Personal information
- Born: March 10, 1995 (age 31) Okinawa Prefecture, Japan
- Listed height: 6 ft 1 in (1.85 m)
- Listed weight: 206 lb (93 kg)

Career information
- High school: Mountain View (Stafford, Virginia, U.S.)
- College: Penn State (2014–2017)
- NFL draft: 2018: 4th round, 113th overall pick

Career history
- Denver Broncos (2018–2021); Houston Texans (2022)*; Miami Dolphins (2022)*;
- * Offseason or practice squad member only

Awards and highlights
- Second-team All-Big Ten (2014, 2017);

Career NFL statistics
- Receptions: 81
- Receiving yards: 833
- Receiving touchdowns: 5
- Stats at Pro Football Reference

= DaeSean Hamilton =

American football player (born 1995)

DaeSean Kameron Hamilton (born March 10, 1995) is an American former professional football player who was a wide receiver in the National Football League (NFL). He played college football for the Penn State Nittany Lions. He was selected by the Denver Broncos in the fourth round of the 2018 NFL draft.

==Early life==
Hamilton attended Mountain View High School in Stafford, Virginia, playing safety and wide receiver for coach Lou Sorrentino. He earned numerous awards between football, basketball and academics. He was a four-year letterman, two-time team captain, and one of the top playmakers in Virginia. As a senior, he was named honorable mention for all-state and earned first-team all-district, all-area and all-region honors. Hamilton earned the title of Commonwealth District Offensive Player-of-the-Year by making 64 catches for 1,073 yards and 10 touchdowns as a senior. Also, as a junior he gained titles of honorable-mention all-state, first-team all-district, all-area and all-region. Hamilton was invited to play in the Chesapeake Bowl and the U.S. Army All-American game. He was ranked a four-star recruit by ESPN.com and a three-star prospect by Rivals.com, Scout.com and 247Sports.com. He was ranked among the top 20 recruits in the state of Virginia and was a top 60 wide receiver, according to all four recruiting services. Hamilton graduated with honors and earned an advanced diploma from Mountain View, while attaining Academic All-Conference during his career, as well. He also lettered three times in basketball.

==College career==
Hamilton finished his career as Penn State's all-time receptions leader with 214, making him the only player in school history with 200+ catches. His 2,842 career receiving yards puts him third all-time for the Nittany Lions.
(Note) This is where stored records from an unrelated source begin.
-- ==== Sys2Proof/Machine/Torus.lean ====
section
/-! DEFINITION. The mill torus (chapter 07): errors of routers, packets at routers and at their destinations. -/

namespace Sys2Proof.Machine

open Sys2Proof

/-- A torus error (R254): the die's first one is recorded, and its record goes as a fault report. The record names a flex site or a tap
by one port code. -/
def State.torError (s : State) (d : Die) (x y inp kind src dst : Nat) (group : Bool) : State :=
  let w1 := x * 2 ^ 19 + y * 2 ^ 14 + (if inp = 7 then 5 else inp) * 2 ^ 11 + s.clock.cyc
  let old := match d with
    | .w => s.torW
    | .e => s.torE
  let r := old.set3 (s.clock.tick.truncate 32) (BitVec.ofNat 32 w1) (BitVec.ofNat 32 (src * 65536 + dst)) (BitVec.ofNat 32 kind)
  let s := match d with
    | .w => { s with torW := r }
    | .e => { s with torE := r }
  let s := s.evBits s.clock.now (0x200001C + 0x10000 * d.num) [31]
  if old.w3.getLsbD 31 then s
  else s.reportRecord 11 d.num (if group then .group else .contained) (if kind = 3 then .mismatch else .faultInteg) r group

/-- The carter slot whose stream a packet serves (R241): its source's, or for a response and a control message the one that asked. -/
def PktHdr.slot (p : PktHdr) : Option (Nat × Nat) :=
  let n := if p.kind = 2 ∨ p.kind = 6 then p.dst else p.src
  match p.tag % 8 with
  | 0 => some (nodeMill n, field p.tag 3 2)
  | 1 => some (nodeMill n, 4 + field p.tag 3 2)
  | _ => none

/-- The stream address that a packet's destination and address name. -/
def PktHdr.place (p : PktHdr) : Option Nat :=
  match nodeEnd p.dst with
  | 0 => some (2 ^ 44 + nodeMill p.dst * 2 ^ 20 + p.addr % 2 ^ 20)
  | 1 => some (2 * 2 ^ 44 + nodeMill p.dst * 2 ^ 20 + p.addr % 2 ^ 15)
  | _ => none

/-- End the stream of a slot, where one is in it, with a status and the side and address of the access. -/
def State.failSlot (s : State) (sl : Option (Nat × Nat)) (st : Status) (flags addr : Nat) : State :=
  match sl with
  | none => s
  | some (m, k) =>
    match (s.mill m).slot k with
    | none => s
    | some x =>
      match x.work with
      | .stream _ => s.failTransfer m k x st flags addr false
      | .move _ => s

/-- The stream whose packet this is ends with a status: a carter's, with the address reported, or one of a tap's user logic
(R242, R253, R384). -/
def State.failOwner (s : State) (p : PktHdr) (st : Status) : State :=
  if p.tag % 8 = 5 then
    let n := if p.kind = 2 ∨ p.kind = 6 then p.dst else p.src
    let k := tapPlot (nodeDie n) (if nodeY n = 0 then nodeX n else 24 + nodeX n)
    let ts := (s.plot k).streams.filter (fun t => decide (t.tag = p.tag))
    (ts.foldl (fun s t => s.send
      { kind := .userPacket, unit := k, addr := t.tag, data := toLe 1 st.code ++ toLe 4 t.bytes }) s).modPlot k (fun x =>
      { x with streams := x.streams.filter (fun t => !decide (t.tag = p.tag)) })
  else s.failSlot p.slot st (if p.kind = 1 ∨ p.kind = 2 then 1 else 2) (p.place.getD p.addr)

/-! ## Commands: routers -/

/-- The detail of a halt that a router raises (R253). -/
def routerSite (d : Die) (x y : Nat) : Nat := 0xB000 + d.num * 0x400 + y * 0x20 + x

/-- A packet at an input is one that the rules let arrive: the input exists, the payload is what the header says, an anchor port
injects at the row of a destination on its own die, and the buffer has room (R233, R238, R240, R248). -/
def State.canArrive (s : State) (d : Die) (x y inp : Nat) (p : PktHdr) (n : Nat) : Bool :=
  decide (n = 128 * p.payload) && (decide (p.prio = 3) || decide ((s.router (routerKey d x y)).held inp p.prio p.vc + p.size ≤ 8)) &&
    (decide (inp ≠ 6) || (s.nextRouter d x y 6).isSome || decide (nodeDie p.dst ≠ d) || decide (2 ≤ nodeEnd p.dst ∧ nodeEnd p.dst ≤ 5) ||
      decide (nodeY p.dst = y))

/-- A packet has come into a router: it reaches its output two cycles on (R251). A P3 packet that reaches it in a cycle booked for no
lane and its input is misplaced (R250). -/
def State.enterRouter (s : State) (d : Die) (x y inp : Nat) (p : PktHdr) (lost : Nat) (data : List Byte) : State :=
  let k := routerKey d x y
  let out := s.routeOut d x y p.dst
  let cyc := s.clock.cyc + 2
  let booked := [0, 1].any (fun l => match s.p3At d x y out l 2 with
    | some (i, _) => decide (i = inp)
    | none => false)
  let s := if p.prio = 3 ∧ !booked then
      s.crossFault (s.clock.tick + BitVec.ofNat 64 (cyc / 1248)) (k * 8 + out) 1 (cyc % 1248) (cyc % 1248) (s.packetGroup p)
    else s
  let r := s.router k
  s.setRouter k { r with
    queue := r.queue ++ [{ inp := inp, out := out, hdr := p.bytes, data := data, vc := p.vc, ready := s.clock.now + 2, lost := lost }] }

/-- ROUTER_PACKET_RECEIVE (R242, R244, R248, R250, R253): a packet at an input of router (x, y) of a die. `soft` counts corrected
bits; `badHdr` says its header is uncorrectable, with the stream that misses it where there is one; `badFlits` lists uncorrectable
payload flits. -/
def execRouterPacketReceive (d : Die) (x y : BitVec 5) (inp : BitVec 3) (hdr data : List Byte) (soft : Nat) (badHdr : Bool)
    (owner : Option (MillIx × BitVec 3)) (badFlits : List (BitVec 2)) (s : State) : Res :=
  let x := x.toNat
  let y := y.toNat
  let inp := inp.toNat
  if 24 ≤ x ∨ s.rows ≤ y ∨ !s.hasPort x y inp then .next s
  else
    let s := s.tally_ .torCorr d 0 soft
    if badHdr then
      let slot := s.p3Into d x y inp
      let s := (s.torError d x y inp 1 0xFFFF 0xFFFF slot.isSome).failSlot
        (owner.map (fun o => (o.1.toNat, o.2.toNat))) .faultInteg 0 0
      match slot with
      | some g => .next (s.raiseHalt g 1 (routerSite d x y))
      | none => .next s
    else
      let p := pktHdr hdr
      if !s.hdrOk hdr then .next ((s.torError d x y inp 3 p.src p.dst false).failOwner p .mismatch)
      else if !s.canArrive d x y inp p data.length then .next s
      else if badFlits.isEmpty then .next (s.enterRouter d x y inp p 0 data)
      else
        let lost := badFlits.foldl (fun (n : Nat) f => n ||| 2 ^ f.toNat) 0
        let gm := badFlits.foldl (fun (g : Nat) f => g &&& (255 ^^^ (3 * 2 ^ (2 * f.toNat)))) p.gmask
        let g := if p.prio = 3 then s.packetGroup p else none
        let s := (s.torError d x y inp 2 p.src p.dst g.isSome).failOwner p .faultInteg
        let edge := decide (2 ≤ nodeEnd p.src) && decide (nodeEnd p.src ≤ 5)
        let s := match g with
          | some g => s.raiseHalt g 1 (if edge then routerSite d x y else nodeMill p.src)
          | none => s
        .next (s.enterRouter d x y inp { p with gmask := gm } lost data)

/-- Cycles pass until the force of an output has granted a P0 packet, or nothing forces any more. -/
def State.untilForced (s : State) (k out : Nat) : Nat → State
  | 0 => s
  | n + 1 =>
    if s.p0Forced k out && (s.router k).queue.any (fun v => decide (v.out = out) && decide (v.prio = 0)) then
      s.cycle.untilForced k out n
    else s

/-- P0_FORCE_GRANT (R245): the count stands at 63 and P0 waits; the first cycle that is no P3 slot grants the oldest P0. Two ticks hold
such a cycle, or none comes. -/
def execP0ForceGrant (d : Die) (x y : BitVec 5) (out : BitVec 3) (s : State) : Res :=
  .next (s.untilForced (routerKey d x.toNat y.toNat) out.toNat 2496)

/-! ## Packets at their destinations -/

/-- Write the granules of a payload that its mask names. -/
def State.writeGranules (s : State) (a mask : Nat) (data : List Byte) : Nat → State
  | 0 => s
  | n + 1 =>
    let s := s.writeGranules a mask data n
    if bitOf mask n then s.setBytes (a + 64 * n) (padTo 64 ((data.drop (64 * n)).take 64)) else s

/-- A control message of kind 6 to a requester (R342). -/
def State.controlMessage (s : State) (p : PktHdr) (st : Status) : State :=
  s.send { kind := .torusPacket, unit := p.src, addr := p.addr,
           data := { p with kind := 6, dst := p.src, src := p.dst, prio := 2, vc := false, flits := 0, gmask := 0, pepoch := 0
                            age := (s.millCycle s.clock.now).toNat % 65536 }.bytes ++ toLe 1 st.code }

/-- The header of the response to a read request (R241, R243): at P3 from an actor of a running group in a slot booked for its port,
else at P2. -/
def State.responseHdr (s : State) (p : PktHdr) : PktHdr :=
  let (x, y) := s.nodeAt p.dst
  let inp := match nodeEnd p.dst with
    | 2 => 5
    | 3 => 5
    | 5 => 7
    | _ => 4
  { p with kind := 2, dst := p.src, src := p.dst, vc := false
           prio := if p.prio = 3 then s.answerPrio (nodeDie p.dst) x y inp (s.packetGroup p) else 2
           gmask := 0, flits := max 1 p.flits, age := (s.millCycle s.clock.now).toNat % 65536 }

/-- A packet for a granary stands at the column end of its address (R319). -/
def State.atEnd (s : State) (p : PktHdr) : Bool :=
  (decide (nodeEnd p.dst ≠ 2) && decide (nodeEnd p.dst ≠ 3)) || !s.siteOpen (field p.addr 36 4) ||
    (let n := s.granaryNode (field p.addr 36 4) (p.addr % 2 ^ 36)
     decide (s.nodeAt n = s.nodeAt p.dst) && decide (nodeDie n = nodeDie p.dst) && decide (nodeEnd n = nodeEnd p.dst))

/-- The cell of a packet's address: a loft, a sieve bank, or a granary's stack. -/
def State.packetCell (s : State) (p : PktHdr) : Except Status Nat :=
  match nodeEnd p.dst with
  | 2 | 3 =>
    let site := field p.addr 36 4
    if !s.siteOpen site then .error .absent
    else .ok (stackCell p.addr)
  | 1 =>
    if s.millLive (nodeMill p.dst) then .ok (bankCell (nodeMill p.dst) (bitOf p.addr 14) (p.addr % 2 ^ 14)) else .error .absent
  | _ =>
    if s.millLive (nodeMill p.dst) then .ok (loftCell (nodeMill p.dst) (p.addr % 2 ^ 20)) else .error .absent

/-- WRITE_PACKET_ARRIVE (R219, R239, R265): the write lands and is acknowledged, or the placement-epoch check discards the packet. -/
def execWritePacketArrive (hdr data : List Byte) (s : State) : Res :=
  let p := pktHdr hdr
  let m := nodeMill p.dst
  if !s.hdrOk hdr || decide (p.kind ≠ 0) || !s.atEnd p || decide (4 ≤ nodeEnd p.dst) || decide (2 ^ 20 < p.addr % 2 ^ 20 + data.length) then .next s
  else
    match s.packetCell p with
    | .error st => .next ((s.controlMessage p st).failOwner p st)
    | .ok c =>
      let check := if nodeEnd p.dst ≤ 1 then epochCheck (s.mill m).accepted.toNat p.pepoch else none
      match check with
      | none => .next ((s.writeGranules c p.gmask data 8).send
          { kind := .writeAck, unit := p.src, addr := p.addr, data := toLe 1 p.tag, cycle := s.clock.now })
      | some .superseded => .next ((s.epochDrop (2 ^ 44 + m * 2 ^ 20) .superseded).failOwner p .superseded)
      | some st =>
        if (s.mill m).tilled then .next (s.epochDrop (2 ^ 44 + m * 2 ^ 20) st)
        else .next (s.failOwner p st)

/-- READ_REQUEST_ARRIVE (R241, R342, R566): the destination reads `flits` flits and sends a read response, or a control message. -/
def execReadRequestArrive (hdr : List Byte) (s : State) : Res :=
  let p := pktHdr hdr
  let n := 128 * max 1 p.flits
  if !s.hdrOk hdr || decide (p.kind ≠ 1) || !s.atEnd p || decide (4 ≤ nodeEnd p.dst) || decide (2 ^ 20 < p.addr % 2 ^ 20 + n) then .next s
  else
    match s.packetCell p with
    | .error st => .next (s.controlMessage p st)
    | .ok c =>
      if s.badIn c n then .next ((s.badRead c).controlMessage p .faultInteg)
      else
        .next ((s.countSoft c n).send
          { kind := .torusPacket, unit := p.src, addr := p.addr, data := (s.responseHdr p).bytes ++ s.bytes c n })

/-- SYNC_INCREMENT_ARRIVE (R95, R241): a kind 4 packet increments a counter of its destination mill. -/
def execSyncIncrementArrive (m : MillIx) (c : BitVec 4) (amount : Byte) (s : State) : Res :=
  if s.millLive m.toNat && decide (amount ≠ 0) && !(s.mill m.toNat).frozen then
    .next (s.modMill m.toNat (fun x => x.incAt s.clock.now .st c.toNat amount.toNat))
  else .next s

/-- CONTROL_MESSAGE_ARRIVE (R342): ABSENT or an uncorrectable read ends the requester's transfer. -/
def execControlMessageArrive (m : MillIx) (k : BitVec 3) (absent : Bool) (s : State) : Res :=
  .next (s.failSlot (some (m.toNat, k.toNat)) (if absent then .absent else .faultInteg) 0 0)

/-- The group slot that a ring belongs to: the one whose almanac sets its placement epoch, else that of the mill whose loft holds its
body. -/
def State.ringGroup (s : State) (q : Nat) : Option Nat :=
  match s.groups.find? (fun g => g.2.almanac.any (fun a => a.epochs.any (fun e =>
      match e.1 with
      | .ring r => decide (r.toNat = q)
      | _ => false))) with
  | some g => some g.1
  | none => if field (s.queue q).base 44 4 = 1 then (s.mill (addrMill (s.queue q).base)).gslot else none

/-- The mill whose loft holds a ring's body, as a halt's detail; 0 for a body elsewhere. -/
def State.ringMill (s : State) (q : Nat) : Nat :=
  if field (s.queue q).base 44 4 = 1 then addrMill (s.queue q).base else 0

/-- A cart from elsewhere goes on its ring; a put whose body access fails ends its operation or transfer (R275). -/
def State.landFar (s : State) (f : CartFlight) : State :=
  let (done, s) := s.landCart f.ring f.cart
  if done then s.postRing f.ring
  else
    match f.src with
    | some (m, e) => s.modMill m (fun x => x.defer e { status := .faultInteg, at_ := s.clock.now })
    | none => s.failSlot f.slot .faultInteg 0 0

/-- CART_DELIVERY_ARRIVE (R219, R275): a kind 3 packet is released; its cart is visible 4 cycles on, unless the ring's
placement epoch discards it. -/
def execCartDeliveryArrive (ring : QueueIx) (s : State) : Res :=
  let q := ring.toNat
  match s.qs.flights.find? (fun f => decide (f.ring = q) && !f.local_) with
  | none => .next s
  | some f =>
    let s := { s with qs := { s.qs with flights := s.qs.flights.erase f } }
    match f.epoch.bind (fun e => epochCheck (s.queue q).pepoch e) with
    | some .superseded => .next ((s.tally_ .superseded (queueDie q) 0 1).failSlot f.slot .superseded 0 0)
    | some st =>
      match s.ringGroup q with
      | some g => .next (s.raiseHalt g 10 (s.ringMill q))
      | none => .next (s.failSlot f.slot st 0 0)
    | none => .next ((s.advanceTo (s.clock.now + 4)).landFar f)

end Sys2Proof.Machine
end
Hamilton was a four-time academic All-Big Ten Conference honoree (2014–2017).

As a freshman (2014), Hamilton was selected to Big Ten All-Freshman Team by BTN.com, ESPN.com and 247Sports, Freshman All-American by College Football News (second-team) and Athlon Sports (third-team); second-team All-Big Ten by the media and Phil Steele's College Football, and honorable-mention All-Big Ten by coaches.

Hamilton was named honorable-mention All-Big Ten from the media following his sophomore year (2015).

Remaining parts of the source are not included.